# The problem
Using the entries below, transcribe exactly the line containing "let r := regOperand s d - 1#8" and each line that follows it to the end.

[Stored data entries]
---------------
-- ==== Sys2Proof/Machine/Complement.lean ====
section
/-! DEFINITION. COM and NEG (46_complement.md): the ones' and the two's complement of a register, rule R160. -/

namespace Sys2Proof.Machine

/-- Rule R161. -/
def execCom (d : RegNum) (s : State) : Result :=
  let r := ~~~ regOperand s d
  .next (s.writeback d r (s.sreg.putCom r))

/-- Rule R162 (the two's complement: 90_conflicts.md C4): `0 − a` as an integer, reduced modulo 256. -/
def execNeg (d : RegNum) (s : State) : Result :=
  let a := regOperand s d
  let r := BitVec.ofInt 8 (0 - (a.toNat : Int))
  .next (s.writeback d r (s.sreg.putNeg a r))

end Sys2Proof.Machine
end

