-- ==== Sys2Proof/Machine/IncDec.lean ====
section
/-! DEFINITION. INC and DEC (43_inc_dec.md): one more and one less modulo 256, C and H kept, rule R130. -/

namespace Sys2Proof.Machine

/-- Rule R131. V is set exactly when the result is 0x80 (10_state.md rule R33). -/
def execInc (d : RegNum) (s : State) : Result :=
  let r := regOperand s d + 1#8
  .next (s.writeback d r (s.sreg.putIncDec r (r == 0x80#8)))

/-- Rule R132. V is set exactly when the result is 0x7F (10_state.md rule R33). -/
def execDec (d : RegNum) (s : State) : Result :=
  let r := regOperand s d - 1#8
  .next (s.writeback d r (s.sreg.putIncDec r (r == 0x7F#8)))

end Sys2Proof.Machine
end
---------------
# Answer for the task
  let r := regOperand s d - 1#8
  .next (s.writeback d r (s.sreg.putIncDec r (r == 0x7F#8)))

end Sys2Proof.Machine
end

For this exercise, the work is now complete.